Indexing plain text files

Adspectus · March 2, 2020, 5:54pm

Hello, just installed Elasticsearch as a full text engine for my nextcloud installation. I noticed that plain text files such as .txt or .tex (LaTeX source code) are not getting indexed - or at least a search for text shows no result (only PDF files in search result). There is an open bug report at the nextcloud side that says Elasticsearch is not able to deal with plain text files if the file has line breaks or tabs in it - which is not unusual IMHO. Actually, I can hardly believe that this is true. A full text search engine which is not capable to index plain text files...? Or did I miss something?

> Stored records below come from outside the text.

-- ==== Sys2Proof/Certificates/Slice0/Obligations.lean ====
section
/-! DEFINITION. The statements for the provers: that the commands of each family complete and with what effect and frame,
the queue, the rules cited one by one, and the invariant of every step. Each clause of a completion statement names a
command, conditions on the state and the operands alone, and the next state: the fields that the rules give, and everything
that stays. -/

open Sys2Proof Sys2Proof.Machine

/-- The queue is first in, first out: a step with a command in front is that command on the rest of the queue. Where
the spec leaves a point open the clauses follow the model's choices: log entry 138. -/
def Obligations.StepRunsTheFrontCommand : Prop :=
  ∀ (s : State) (c : Instr) (rest : List Instr), s.pending = c :: rest → step s = exec c { s with pending := rest }

/-- R10, R11, R13, R139, R154, R376, R381, R396 to R400, R503, R505: a register write or read that reaches its
register does what the register's access type says, and one that does not is queued, discarded and counted, or a
violation. Where the spec leaves a point open the clauses follow the model's choices: log entries 16, 18. -/
def Obligations.RegisterAccessesComplete : Prop :=
  ∀ (s : State) (m : Master) (w : Word),
    (∀ a : BitVec 24, s.performs m a.toNat = true → a.toNat % 4 ≠ 0 →
      ∃ t, exec (.registerWrite m a w) s = .next t ∧ t = s) ∧
    (s.performs m 0x11000C = true →
      ∃ t, exec (.registerWrite m 0x11000C w) s = .next t ∧ t.get F.TWN_TIME_LEADT = natBits w.toNat 7 0 ∧
        t.get F.TWN_TIME_RSYNC_T = natBits w.toNat 15 8 ∧ t.get F.TWN_TIME_BOOTWAIT = natBits w.toNat 23 16 ∧
        t.get F.TWN_CTRL_STATUS = stOK ∧
        s.OnlyRegs t [F.TWN_TIME_LEADT, F.TWN_TIME_RSYNC_T, F.TWN_TIME_BOOTWAIT, F.TWN_CTRL_STATUS]) ∧
    (∀ p : Fin 16384, s.performs m (0xC00000 + 64 * p + 12) = true → s.vmPip p = false → s.get (F.PIP1_EN p) = 0 →
      ∃ t, exec (.registerWrite m (BitVec.ofNat 24 (0xC00000 + 64 * p + 12)) w) s = .next t ∧
        t.get (F.PIP3_ARG0 p) = w.toNat ∧ t.get F.QN_STAT_STATUS = stOK ∧
        s.OnlyRegs t [F.PIP3_ARG0 p, F.QN_STAT_STATUS]) ∧
    (∀ p : Fin 16384, s.performs m (0xC00000 + 64 * p + 12) = true → s.vmPip p = false → s.get (F.PIP1_EN p) ≠ 0 →
      ∃ t, exec (.registerWrite m (BitVec.ofNat 24 (0xC00000 + 64 * p + 12)) w) s = .next t ∧
        t.get F.QN_STAT_STATUS = stBUSY ∧ s.OnlyRegs t [F.QN_STAT_STATUS]) ∧
    (∀ a : BitVec 24, m = .spi → s.isFrozen m.id = true → 0x10000 ≤ a.toNat →
      ∃ t, exec (.registerWrite m a w) s = .next t ∧ t.get F.HIF_ERR_SPI = min (s.get F.HIF_ERR_SPI + 1) (2 ^ 16 - 1) ∧
        s.OnlyRegs t [F.HIF_ERR_SPI]) ∧
    (∀ a : BitVec 24, m = .spi → s.isFrozen m.id = false → regwin m a.toNat = true →
      ∃ t, exec (.registerWrite m a w) s = .next t ∧ t.isFrozen m.id = true ∧
        t.get (F.PRT_VLOG_W 0 0) = 8 * 2 ^ 24 + 0x59 * 2 ^ 16 ∧ t.get (F.PRT_VLOG_W 0 1) = a.toNat ∧
        t.get F.PRT_VCNT_N = min (s.get F.PRT_VCNT_N + 1) (2 ^ 16 - 1) ∧ t.get F.PRT_EVT_EVT % 2 = 1 ∧
        t.get F.HIF_ERR_SPI = min (s.get F.HIF_ERR_SPI + 1) (2 ^ 16 - 1) ∧
        t = { s with regs := t.regs, toDeliver := t.toDeliver } ∧
        s.KeepsNames t [F.PRT_VLOG_W 0 0, I.VREC 0, F.PRT_VCNT_N, F.PRT_FROZEN_M 0, F.PRT_EVT_EVT, F.HIF_ERR_SPI]) ∧
    (∀ a : BitVec 24, m = .spi → s.isFrozen m.id = false → regwin m a.toNat = false → pairLocal a.toNat = false →
      s.get F.TWN_STAT_ROLE = 1 → s.get F.TWN_STAT_LANES ≠ 0 → s.get I.TWN_CREDIT = 0 →
      ∃ t, exec (.registerWrite m a w) s = .next t ∧
        t = { s with twin := { s.twin with
          items := s.twin.items ++ [{ tick := s.releaseTick, item := .write m a w, seq := 2 ^ 24, acked := false }],
          waiting := s.twin.waiting ++ [{ tick := s.releaseTick, item := .write m a w, seq := 2 ^ 24, acked := false }] } }) ∧
    (∀ a : BitVec 24, m = .pcie → s.pcieBusy = true →
      ∃ t, exec (.registerWrite m a w) s = .next t ∧
        t = { s with host := { s.host with pcieq := s.host.pcieq ++ [⟨.regWrite, a.toNat, w.toNat, []⟩] } }) ∧
    (∀ k : Fin 4, s.performs m (0x50100 + 4 * k) = true →
      ∃ t, exec (.stageWordWrite m (BitVec.ofNat 24 (0x50100 + 4 * k)) w) s = .next t ∧
        t.stagedWord m.id (0x50100 + 4 * k) = w.toNat ∧ t.get F.QN_STAT_STATUS = stOK ∧
        (∀ a : Nat, a ≠ 0x50100 + 4 * k → t.stagedWord m.id a = s.stagedWord m.id a) ∧
        t = { s with regs := t.regs, staged := t.staged } ∧ s.KeepsFields t [F.QN_STAT_STATUS]) ∧
    (s.performs .steward 0x30020 = true →
      ∃ t, exec (.registerWrite .steward 0x30020 w) s = .next t ∧
        (∀ k : Fin 7, natBit (t.get F.MDL_EVT_EVT) k = (natBit (s.get F.MDL_EVT_EVT) k && !natBit w.toNat k)) ∧
        s.OnlyRegs t [F.MDL_EVT_EVT]) ∧
    (s.reads m 0x50018 = true →
      ∃ t, exec (.readClear m 0x50018) s = .next t ∧ t.readWord m = s.get F.QN_LATE_N % 2 ^ 32 ∧
        t.get F.QN_LATE_N = 0 ∧ s.OnlyRegs t [I.RDATA m.id, F.QN_LATE_N, I.PE_ABORT]) ∧
    (s.reads m 0x10020 = true →
      ∃ t, exec (.latchingRead m 0x10020) s = .next t ∧ t.readWord m = s.frc % 2 ^ 32 ∧
        t.latched m.id 0 0 1 = some (s.frc / 2 ^ 32) ∧ t = { s with regs := t.regs, latches := t.latches } ∧
        s.KeepsFields t [I.RDATA m.id, I.PE_ABORT]) ∧
    (∀ (e : SwiEntry) (rest : List SwiEntry), s.reads m 0x14010C = true → s.swiq = e :: rest →
      ∃ t, exec (.swiqPop m) s = .next t ∧ t.readWord m = e.pc % 2 ^ 32 ∧ t.swiq = rest ∧
        t = { s with regs := t.regs, swiq := rest } ∧ s.KeepsFields t [I.RDATA m.id, I.PE_ABORT]) ∧
    (s.isFrozen 0x50 = true → s.get F.PRT_CTRL_STWRST ≠ 0 → s.get F.CFG_TRIAL_ACTIVE = 0 →
      ∃ t, exec .stewardRestart s = .next t ∧ t.core 64 = Core.steward Config.rindEntry.toNat ∧ t.isFrozen 0x50 = false ∧
        t.get F.PRT_EVT_EVT / 4 % 2 = 1 ∧ (∀ k : Fin 64, t.core k = s.core k) ∧
        t = { s with regs := t.regs, toDeliver := t.toDeliver, cores := t.cores } ∧
        s.KeepsFields t [F.PRT_FROZEN_M 2, F.PRT_EVT_EVT])

/-- R29, R30, R150, R164, R232, R368, R382: a unit event is delivered by its route, held posts and commands go on, and
a mirrored item takes effect at its release tick. Where the spec leaves a point open the clauses follow the model's
choices: log entries 1, 16, 18, 124. -/
def Obligations.DeliveriesComplete : Prop :=
  ∀ (s : State) (n : Fin 256),
    (∀ frc : Nat, s.toDeliver.find? (fun e => decide (e.1 = n.val)) = some (n.val, frc) →
      s.get (F.SYS_EVROUTE_KIND n) = 0 →
      ∃ t, exec (.unitEventDeliver n) s = .next t ∧
        t = { s with toDeliver := s.toDeliver.filter (fun e => !decide (e.1 = n.val)) }) ∧
    (∀ frc v : Nat, s.toDeliver.find? (fun e => decide (e.1 = n.val)) = some (n.val, frc) →
      s.get (F.SYS_EVROUTE_KIND n) = 1 → s.get (F.SYS_EVROUTE_VECTOR n) = v → s.vecSpi v = false →
      s.get (F.HIF_MSIXV_MASK v) = 0 →
      ∃ t, exec (.unitEventDeliver n) s = .next t ∧ t.get (I.MSIX_SENT v) = (s.get (I.MSIX_SENT v) + 1) % 2 ^ 32 ∧
        natBit (t.get (F.HIF_PBA_P (v / 32))) (v % 32) = false ∧
        t = { s with regs := t.regs, toDeliver := s.toDeliver.filter (fun e => !decide (e.1 = n.val)) } ∧
        s.KeepsFields t [I.MSIX_SENT v, F.HIF_PBA_P (v / 32)]) ∧
    (∀ frc v : Nat, s.toDeliver.find? (fun e => decide (e.1 = n.val)) = some (n.val, frc) →
      s.get (F.SYS_EVROUTE_KIND n) = 1 → s.get (F.SYS_EVROUTE_VECTOR n) = v → s.vecSpi v = false →
      s.get (F.HIF_MSIXV_MASK v) ≠ 0 →
      ∃ t, exec (.unitEventDeliver n) s = .next t ∧ natBit (t.get (F.HIF_PBA_P (v / 32))) (v % 32) = true ∧
        t = { s with regs := t.regs, toDeliver := s.toDeliver.filter (fun e => !decide (e.1 = n.val)) } ∧
        s.KeepsFields t [F.HIF_PBA_P (v / 32)]) ∧
    (∀ frc p l : Nat, s.toDeliver.find? (fun e => decide (e.1 = n.val)) = some (n.val, frc) →
      s.get (F.SYS_EVROUTE_KIND n) = 2 → s.get (F.SYS_EVROUTE_PIP n) = p → s.get (F.SYS_EVROUTE_LEVEL n) = l →
      s.standby = false → s.mirrors = false → s.isEventPip p = true → s.postReason p l = none → s.queueFull l = false →
      ∃ t, exec (.unitEventDeliver n) s = .next t ∧
        t.qn.queue = s.qn.queue ++ [
          { pip := p, word := State.eventWord n frc % 2 ^ 128, level := l, master := 0xFE, arr := s.get I.QN_ARR,
            ready := s.get I.QN_RDY, heldBlk := none, entry := true }] ∧
        s.KeepsNames t State.postNames) ∧
    (∀ frc : Nat, s.toDeliver.find? (fun e => decide (e.1 = n.val)) = some (n.val, frc) →
      s.get (F.SYS_EVROUTE_KIND n) = 3 →
      ∃ t, exec (.unitEventDeliver n) s = .next t ∧ t.stewardQ = s.stewardQ ++ [(n.val, frc)] ∧
        (t.core 64).gated = false ∧ (∀ k : Fin 64, t.core k = s.core k) ∧
        t = { s with toDeliver := s.toDeliver.filter (fun e => !decide (e.1 = n.val)), stewardQ := t.stewardQ,
                     cores := t.cores }) ∧
    (∀ h : HeldPost, s.qn.held = [h] → h.kind = .pip → h.level = none → h.core = none → s.host.pcieq = [] →
      s.postReason h.pip (s.postLevel h.pip) = none → s.queueFull (s.postLevel h.pip) = false →
      s.get (F.PIP1_TS h.pip) = 0 →
      ∃ t, exec .heldPostAccept s = .next t ∧ t.qn.held = [] ∧
        t.qn.queue = s.qn.queue ++ [
          { pip := h.pip, word := h.word % 2 ^ 128, level := s.postLevel h.pip, master := h.src, arr := s.get I.QN_ARR,
            ready := s.get I.QN_RDY, heldBlk := none, entry := true }] ∧
        t = { s with regs := t.regs, toDeliver := t.toDeliver, qn := t.qn } ∧ s.KeepsNames t State.postNames) ∧
    (∀ c : PCmd, s.scn.cmds = [c] → c.n / s.blockLen ≤ s.blockIx → s.preparing = true → s.rampsFree ≠ 0 →
      s.host.pcieq = [] → s.scn.waiting = [] →
      ∃ t, exec .heldCommandApply s = .next t ∧ t.scn.cmds = [] ∧
        t.curve c.prm = ((s.curve c.prm).trim s.computedFrom).put
          ⟨c.n, ((s.curve c.prm).trim s.computedFrom).at c.n, c.v1, c.len, c.shape, false⟩ ∧
        (∀ k : Nat, k ≠ c.prm → t.curve k = s.curve k) ∧
        t = { s with scn := { s.scn with curves := t.scn.curves, cmds := [] } }) ∧
    (∀ (i : MItem) (off : Fin 67108864) (bs : List (Option Byte)), s.get F.TWN_STAT_ROLE = 1 → s.twin.items = [i] →
      i.tick ≤ s.frc → i.acked = true → i.item = .hostOrchard .pcie off bs →
      (enabledCells off bs).all (fun c => s.admits (bankOf c.1) (.other Master.pcie.id)) = true → s.itemWaits i.item = false →
      ∃ t, exec .mirrorRelease s = .next t ∧ t.twin.items = [] ∧
        (∀ c ∈ enabledCells off bs, memGet t.orchard c.1 =
          (if s.bankRetired (bankOf c.1) then memGet s.orchard c.1 else c.2)) ∧
        (∀ x : Nat, x ∉ (enabledCells off bs).map (fun c => c.1) → memGet t.orchard x = memGet s.orchard x) ∧
        t = { s with orchard := t.orchard, orcFlaws := t.orcFlaws, dirty := t.dirty, twin := { s.twin with items := [] } }) ∧
    (∀ i : MItem, s.isFrozen Master.twin.id = false ∨ s.standby = false → s.twin.items = [i] → i.tick ≤ s.frc →
      s.itemWaits i.item = true → ∃ t, exec .mirrorRelease s = .next t ∧ t = s) ∧
    (∀ (i : MItem) (a : BitVec 24) (w : Word), s.get F.TWN_STAT_ROLE = 2 → s.get F.TWN_STAT_SYNC = 2 → s.twin.items = [i] →
      i.tick ≤ s.frc → i.item = .write .pcie a w → s.isFrozen Master.twin.id = false → regwin .twin a.toNat = true →
      ∃ t, exec .mirrorRelease s = .next t ∧ t.twin.items = [] ∧ t.isFrozen Master.twin.id = true ∧
        t.get (F.PRT_VLOG_W 0 0) = 8 * 2 ^ 24 + 0x5B * 2 ^ 16 ∧ t.get (F.PRT_VLOG_W 0 1) = a.toNat ∧
        t = { s with regs := t.regs, toDeliver := t.toDeliver, twin := { s.twin with items := [] } } ∧
        s.KeepsNames t [F.PRT_VLOG_W 0 0, I.VREC 0, F.PRT_VCNT_N, F.PRT_FROZEN_M 0, F.PRT_EVT_EVT])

dadoonet · March 2, 2020, 7:36pm

Elasticsearch needs that you send valid json documents.
Elasticsearch index json objects.

You need to transform your plain text to a json document.

You could look at FSCrawler project if you want a tool that could do that.

Adspectus · March 2, 2020, 8:03pm

Thanks for your answer. The doc of FSCrawler says "This crawler helps to index binary documents such as PDF, Open Office, MS Office." - how does that fit? Moreover, I do not know how to implement this to Nextcloud, as this is just giving me the option to configure an Elasticsearch instance. I fear that this leads to situation where the guys on the Elasticsearch side will say, that the problem is with the Nextcloud side and the Nextcloud guys will point in the opposite direction. At least, I have the impression that this forum is more responsive...

dadoonet · March 2, 2020, 11:37pm

I don't know nextcloud.

We do have a cloud offer Elastic Cloud: Hosted Elasticsearch, Hosted Search | Elastic ?

Cloud by elastic is one way to have access to all features, all managed by us. Think about what is there yet like Security, Monitoring, Reporting, SQL, Canvas, APM, Logs UI, Infra UI, SIEM, Maps UI, AppSearch and what is coming next ...

It also works with plain text file.

system · March 30, 2020, 11:44pm

This topic was automatically closed 28 days after the last reply. New replies are no longer allowed.